INFORMATION PROVIDED:
/-! ## `State.errClr` -/

@[simp] theorem State.errClr_busy (s : State) : (s.errClr).busy = s.busy := rfl
@[simp] theorem State.errClr_err (s : State) : (s.errClr).err = false := rfl
@[simp] theorem State.errClr_busyAcc (s : State) : (s.errClr).busyAcc = s.busyAcc := rfl
@[simp] theorem State.errClr_irqStatus (s : State) : (s.errClr).irqStatus = s.irqStatus := rfl
@[simp] theorem State.errClr_irqEnable (s : State) : (s.errClr).irqEnable = s.irqEnable := rfl
@[simp] theorem State.errClr_errCode (s : State) : (s.errClr).errCode = s.errCode := rfl
@[simp] theorem State.errClr_errCpc (s : State) : (s.errClr).errCpc = s.errCpc := rfl
@[simp] theorem State.errClr_errCmd (s : State) : (s.errClr).errCmd = s.errCmd := rfl
@[simp] theorem State.errClr_cpc (s : State) : (s.errClr).cpc = s.cpc := rfl
@[simp] theorem State.errClr_flags (s : State) : (s.errClr).flags = s.flags := rfl
@[simp] theorem State.errClr_lc (s : State) : (s.errClr).lc = s.lc := rfl
@[simp] theorem State.errClr_cfg (s : State) : (s.errClr).cfg = s.cfg := rfl
@[simp] theorem State.errClr_rgbBase (s : State) : (s.errClr).rgbBase = s.rgbBase := rfl
@[simp] theorem State.errClr_bcur (s : State) : (s.errClr).bcur = s.bcur := rfl
@[simp] theorem State.errClr_planes (s : State) : (s.errClr).planes = s.planes := rfl
@[simp] theorem State.errClr_rd (s : State) : (s.errClr).rd = s.rd := rfl
@[simp] theorem State.errClr_wr (s : State) : (s.errClr).wr = s.wr := rfl
@[simp] theorem State.errClr_ix (s : State) : (s.errClr).ix = s.ix := rfl
@[simp] theorem State.errClr_quality (s : State) : (s.errClr).quality = s.quality := rfl
@[simp] theorem State.errClr_qbase (s : State) : (s.errClr).qbase = s.qbase := rfl
@[simp] theorem State.errClr_vtLo (s : State) : (s.errClr).vtLo = s.vtLo := rfl
@[simp] theorem State.errClr_vtHi (s : State) : (s.errClr).vtHi = s.vtHi := rfl
@[simp] theorem State.errClr_aqf (s : State) : (s.errClr).aqf = s.aqf := rfl
@[simp] theorem State.errClr_candN (s : State) : (s.errClr).candN = s.candN := rfl
@[simp] theorem State.errClr_cand01 (s : State) : (s.errClr).cand01 = s.cand01 := rfl
@[simp] theorem State.errClr_cand23 (s : State) : (s.errClr).cand23 = s.cand23 := rfl
@[simp] theorem State.errClr_qeff (s : State) : (s.errClr).qeff = s.qeff := rfl
@[simp] theorem State.errClr_qidx (s : State) : (s.errClr).qidx = s.qidx := rfl
@[simp] theorem State.errClr_varn (s : State) : (s.errClr).varn = s.varn := rfl
@[simp] theorem State.errClr_hcount (s : State) : (s.errClr).hcount = s.hcount := rfl
@[simp] theorem State.errClr_hroot (s : State) : (s.errClr).hroot = s.hroot := rfl
@[simp] theorem State.errClr_hnleaf (s : State) : (s.errClr).hnleaf = s.hnleaf := rfl
@[simp] theorem State.errClr_hbits (s : State) : (s.errClr).hbits = s.hbits := rfl
@[simp] theorem State.errClr_sBlk (s : State) : (s.errClr).sBlk = s.sBlk := rfl
@[simp] theorem State.errClr_cBlk (s : State) : (s.errClr).cBlk = s.cBlk := rfl
@[simp] theorem State.errClr_qBlk (s : State) : (s.errClr).qBlk = s.qBlk := rfl
@[simp] theorem State.errClr_qtLuma (s : State) : (s.errClr).qtLuma = s.qtLuma := rfl
@[simp] theorem State.errClr_qtChroma (s : State) : (s.errClr).qtChroma = s.qtChroma := rfl
@[simp] theorem State.errClr_hfreq (s : State) : (s.errClr).hfreq = s.hfreq := rfl
@[simp] theorem State.errClr_hnode (s : State) : (s.errClr).hnode = s.hnode := rfl
@[simp] theorem State.errClr_mem (s : State) : (s.errClr).mem = s.mem := rfl
@[simp] theorem State.errClr_params (s : State) : (s.errClr).params = s.params := rfl
@[simp] theorem State.errClr_hostQueue (s : State) : (s.errClr).hostQueue = s.hostQueue := rfl
@[simp] theorem State.errClr_readData (s : State) : (s.errClr).readData = s.readData := rfl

TASK: Reproduce the listing above exactly from the line containing "s.qBlk := rfl" through its last line, with both of those lines included.

ANSWER TO THIS EXERCISE:
@[simp] theorem State.errClr_qBlk (s : State) : (s.errClr).qBlk = s.qBlk := rfl
@[simp] theorem State.errClr_qtLuma (s : State) : (s.errClr).qtLuma = s.qtLuma := rfl
@[simp] theorem State.errClr_qtChroma (s : State) : (s.errClr).qtChroma = s.qtChroma := rfl
@[simp] theorem State.errClr_hfreq (s : State) : (s.errClr).hfreq = s.hfreq := rfl
@[simp] theorem State.errClr_hnode (s : State) : (s.errClr).hnode = s.hnode := rfl
@[simp] theorem State.errClr_mem (s : State) : (s.errClr).mem = s.mem := rfl
@[simp] theorem State.errClr_params (s : State) : (s.errClr).params = s.params := rfl
@[simp] theorem State.errClr_hostQueue (s : State) : (s.errClr).hostQueue = s.hostQueue := rfl
@[simp] theorem State.errClr_readData (s : State) : (s.errClr).readData = s.readData := rfl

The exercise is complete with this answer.